Existing models for recognizing human–object interaction (HOI) in videos mainly rely on visual information for reasoning and generally treat recognition tasks as traditional multi-classification problems, where labels are represented by numbers. This supervised learning method discards semantic information in the labels and ignores advanced semantic relationships between actual categories. In fact, natural language contains a wealth of linguistic knowledge that humans have distilled about human–object interaction, and the category text contains a large amount of semantic relationships between texts. Therefore, this paper introduces human–object interaction category text features as labels and proposes a natural language supervised learning model for human–object interaction by using natural language to supervise visual feature learning to enhance visual feature expression capability. The model applies contrastive learning paradigm to human–object interaction recognition, using an image–text paired pre-training model to obtain individual image features and interaction category text features, and then using a spatial–temporal mixed module to obtain high semantic combination-based human–object interaction spatial–temporal features. Finally, the obtained visual interaction features and category text features are compared for similarity to infer the correct video human–object interaction category. The model aims to explore the semantic information in human–object interaction category label text and use a large number of image–text paired samples trained by a multi-modal pre-training model to obtain visual and textual correspondence to enhance the ability of video human–object interaction recognition. Experimental results on two human–object interaction datasets demonstrate that our method achieves the state-of-the-art performance, e.g., 93.6% and 93.1% F1 Score for Sub-activity and Affordance on CAD-120 dataset.

查看原文本刊更多论文

在自然语言的监督下识别视频中的人-物交互

现有的视频人机交互（HOI）识别模型主要依靠视觉信息进行推理，通常将识别任务视为传统的多分类问题，其中标签用数字表示。这种监督学习方法丢弃了标签中的语义信息，忽略了实际类别之间的高级语义关系。事实上，自然语言包含了人类提炼出来的丰富的关于人与物交互的语言知识，范畴文本包含了文本之间大量的语义关系。因此，本文引入人-物交互范畴文本特征作为标签，提出了一种人-物交互的自然语言监督学习模型，利用自然语言监督视觉特征学习，增强视觉特征表达能力。该模型将对比学习范式应用于人-物交互识别，利用图像-文本配对预训练模型获取个体图像特征和交互类别文本特征，然后利用时空混合模块获取基于高语义组合的人-物交互时空特征。最后，将得到的视觉交互特征与类别文本特征进行相似性比较，推断出正确的视频人机交互类别。该模型旨在挖掘人-物交互类别标签文本中的语义信息，利用多模态预训练模型训练的大量图像-文本配对样本，获得视觉和文本对应关系，增强视频人-物交互识别能力。在两个人机交互数据集上的实验结果表明，我们的方法达到了最先进的性能，例如，在CAD-120数据集上，子活动和功能的F1得分分别为93.6%和93.1%。

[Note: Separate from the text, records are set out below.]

/-- At its slot a session takes the newest buffer of its view, or counts it as a mismatch. -/
theorem encodeSlot_newest : encodeSlot n s =
    if sesMatches s.regs n b then (s.nextSesSlot n).takePicture n (viewSource (Fld.GLS.SRC_VIEW s.regs n)) b (s.slotPicture n b)
    else (s.nextSesSlot n).countMismatch n := by
  have hnext : (s.nextSesSlot n).newestOf (viewSource (Fld.GLS.SRC_VIEW s.regs n)) = some b := hnewest
  unfold State.sesSlotTime at hslot
  unfold encodeSlot
  dsimp only
  rw [if_neg (by simp [hstate, henc, hpace, hslot]), ← State.nextSesSlot, State.nextSesSlot_regs, hnext]
  rfl

theorem encodeSlot_takes (hmatch : sesMatches s.regs n b = true) :
    encodeSlot n s = (s.nextSesSlot n).takePicture n (viewSource (Fld.GLS.SRC_VIEW s.regs n)) b (s.slotPicture n b) := by
  rw [encodeSlot_newest hstate henc hpace hslot hnewest, if_pos hmatch]

theorem encodeSlot_mismatch (hmatch : sesMatches s.regs n b = false) : encodeSlot n s = (s.nextSesSlot n).countMismatch n := by
  rw [encodeSlot_newest hstate henc hpace hslot hnewest, hmatch, if_neg Bool.false_ne_true]

end slot

section sesParts
variable (s : State) (n : Nat)

theorem State.ses_setSes_same (x : Session) : (s.setSes n x).ses n = x := by rw [State.ses_setSes, if_pos rfl]

theorem State.nextSesSlot_ses : (s.nextSesSlot n).ses n = { s.ses n with slot := (s.ses n).slot + 1 } := s.ses_setSes_same n _

theorem State.takePicture_ses (src : Nat) (b : BufFrame) (p : Picture) :
    (s.takePicture n src b p).ses n = { s.ses n with pics := (s.ses n).pics ++ [p], mismatchRun := false } := s.ses_setSes_same n _

theorem State.takePicture_regs (src : Nat) (b : BufFrame) (p : Picture) : (s.takePicture n src b p).regs = s.regs := rfl

theorem State.takePicture_dram (src : Nat) (b : BufFrame) (p : Picture) : (s.takePicture n src b p).dram = s.dram := rfl

theorem State.takePicture_isHeld (src : Nat) (b : BufFrame) (p : Picture) : (s.takePicture n src b p).isHeld src b.index = true :=
  List.any_eq_true.mpr ⟨{ source := src, reader := sesReader n, index := b.index }, List.mem_append_right _ List.mem_cons_self, by simp⟩

theorem State.countMismatch_ses :
    (s.countMismatch n).ses n = { s.ses n with mismatch := satInc 16 (s.ses n).mismatch, mismatchRun := true } := by
  unfold State.countMismatch
  dsimp only
  split
  · exact s.ses_setSes_same n _
  · exact s.ses_setSes_same n _

theorem State.countMismatch_dram : (s.countMismatch n).dram = s.dram := by
  unfold State.countMismatch
  dsimp only
  split <;> rfl

theorem State.mem_countMismatch (h : (s.ses n).mismatchRun = false) :
    { page := 0x29, cause := 0x290, code := 0x07, event := true, unit := 0x290 } ∈ (s.countMismatch n).held := by
  unfold State.countMismatch
  rw [h]
  exact (State.mem_fault _ 0x290 0x07 _).mpr (.inl rfl)

end sesParts

/-! ### ENGINE_DISPATCH (R177) -/

/-- One item goes before another: its deadline is earlier, or its session is no higher where they agree. -/
def GoesBefore (i j : Nat × Nat) : Prop := i.2 < j.2 ∨ (i.2 = j.2 ∧ i.1 ≤ j.1)

theorem GoesBefore.refl (i : Nat × Nat) : GoesBefore i i := .inr ⟨rfl, le_rfl⟩

theorem GoesBefore.trans {i j k : Nat × Nat} (h : GoesBefore i j) (h' : GoesBefore j k) : GoesBefore i k := by
  unfold GoesBefore at *
  omega

/-- Short times below half their range compare as numbers (R9). -/
theorem serial_earlier_iff {a b : Nat} (ha : a < 2 ^ 39) (hb : b < 2 ^ 39) : serial 40 a b = .earlier ↔ a < b := by
  unfold serial
  dsimp only
  split
  · simp only [reduceCtorEq, false_iff]
    omega
  · split
    · simp only [reduceCtorEq, false_iff]
      omega
    · split
      · simp only [reduceCtorEq, false_iff]
        omega
      · simp only [true_iff]
        omega

/-- Of items in the order of their sessions, one is chosen that goes before every other. -/
theorem earliest_first {l : List (Nat × Nat)} {i r : Nat × Nat} (h : earliest l (some i) = some r) (hnear : ∀ j ∈ i :: l, j.2 < 2 ^ 39)
    (hsorted : (i :: l).Pairwise (fun j k => j.1 ≤ k.1)) : r ∈ i :: l ∧ ∀ j ∈ i :: l, GoesBefore r j := by
  induction l generalizing i with
  | nil =>
    obtain rfl := Option.some.inj h
    exact ⟨List.mem_cons_self, by simp [GoesBefore.refl]⟩
  | cons k l ih =>
    obtain ⟨hi, hk, hl⟩ : i.2 < 2 ^ 39 ∧ k.2 < 2 ^ 39 ∧ ∀ j ∈ l, j.2 < 2 ^ 39 := by simpa using hnear
    obtain ⟨hfirst, hrest⟩ := List.pairwise_cons.mp hsorted
    have hik := hfirst k List.mem_cons_self
    unfold earliest at h
    split at h
    · rename_i hlt
      rw [serial_earlier_iff hk hi] at hlt
      obtain ⟨hmem, hle⟩ := ih h (List.forall_mem_cons.mpr ⟨hk, hl⟩) hrest
      have hki : GoesBefore k i := .inl hlt
      exact ⟨List.mem_cons_of_mem i hmem, List.forall_mem_cons.mpr ⟨(hle k List.mem_cons_self).trans hki, hle⟩⟩
    · rename_i hge
      rw [serial_earlier_iff hk hi] at hge
      obtain ⟨hmem, hle⟩ := ih h (List.forall_mem_cons.mpr ⟨hi, hl⟩)
        (List.pairwise_cons.mpr ⟨fun j hj => hfirst j (List.mem_cons_of_mem k hj), (List.pairwise_cons.mp hrest).2⟩)
      obtain ⟨hri, hrl⟩ := List.forall_mem_cons.mp hle
      have hik' : GoesBefore i k := by unfold GoesBefore; omega
      refine ⟨?_, List.forall_mem_cons.mpr ⟨hri, List.forall_mem_cons.mpr ⟨hri.trans hik', hrl⟩⟩⟩
      rcases List.mem_cons.mp hmem with rfl | hr
      · exact List.mem_cons_self
      · exact List.mem_cons_of_mem _ (List.mem_cons_of_mem _ hr)

theorem pairwise_filterMap_range {f : Nat → Option (Nat × Nat)} (h : ∀ n i, f n = some i → i.1 = n) (k : Nat) :
    ((List.range k).filterMap f).Pairwise (fun i j => i.1 ≤ j.1) := by
  rw [List.pairwise_filterMap]
  refine List.pairwise_lt_range.imp fun hlt i hi j hj => ?_
  rw [h _ i hi, h _ j hj]
  exact Nat.le_of_lt hlt

/-- The ready items stand in the order of their sessions. -/
theorem State.readyFor_sorted (s : State) (e : Nat) : (s.readyFor e).Pairwise (fun i j => i.1 ≤ j.1) := by
  refine pairwise_filterMap_range (fun n i h => ?_) 32
  dsimp only at h
  split at h
  · split at h
    · exact Option.some.inj h ▸ rfl
    · exact absurd h (Option.some_ne_none i).symm
  · exact absurd h (Option.some_ne_none i).symm

theorem State.earliest_readyFor {s : State} {e : Nat} {i : Nat × Nat} (hnear : ∀ j ∈ s.readyFor e, j.2 < 2 ^ 39)
    (h : earliest (s.readyFor e) none = some i) : i ∈ s.readyFor e ∧ ∀ j ∈ s.readyFor e, GoesBefore i j := by
  have hsorted := s.readyFor_sorted e
  generalize s.readyFor e = l at h hnear hsorted
  cases l with
  | nil => exact absurd h (Option.some_ne_none i).symm
  | cons j l => exact earliest_first h hnear hsorted

/-- An engine starts an item of a picture of session `n`. -/
def Picture.startItem (p : Picture) (e : Nat) : Picture := { p with waiting := p.waiting.filter (fun i => i != e), running := p.running ++ [e] }

/-- An engine starts an item of a picture that has started. -/
def State.startItem (s : State) (n e : Nat) (p : Picture) : State :=
  (s.setSes n { s.ses n with pics := (s.ses n).putPic (p.startItem e) }).setReg (Adr.GLC.ENG_SES e) (n + 0x100)

theorem engineDispatch_busy {s : State} {e : Nat} (h : Fld.GLC.ENG_SES_VALID s.regs e = 1) : engineDispatch e s = s := if_pos h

本文章由计算机程序翻译，如有差异，请以英文原文为准。

求助全文

约1分钟内获得全文求助全文

来源期刊

Neural Networks 工程技术-计算机：人工智能

CiteScore

13.90

自引率

7.70%

发文量

425

审稿时长

67 days

期刊介绍： Neural Networks is a platform that aims to foster an international community of scholars and practitioners interested in neural networks, deep learning, and other approaches to artificial intelligence and machine learning. Our journal invites submissions covering various aspects of neural networks research, from computational neuroscience and cognitive modeling to mathematical analyses and engineering applications. By providing a forum for interdisciplinary discussions between biology and technology, we aim to encourage the development of biologically-inspired artificial intelligence.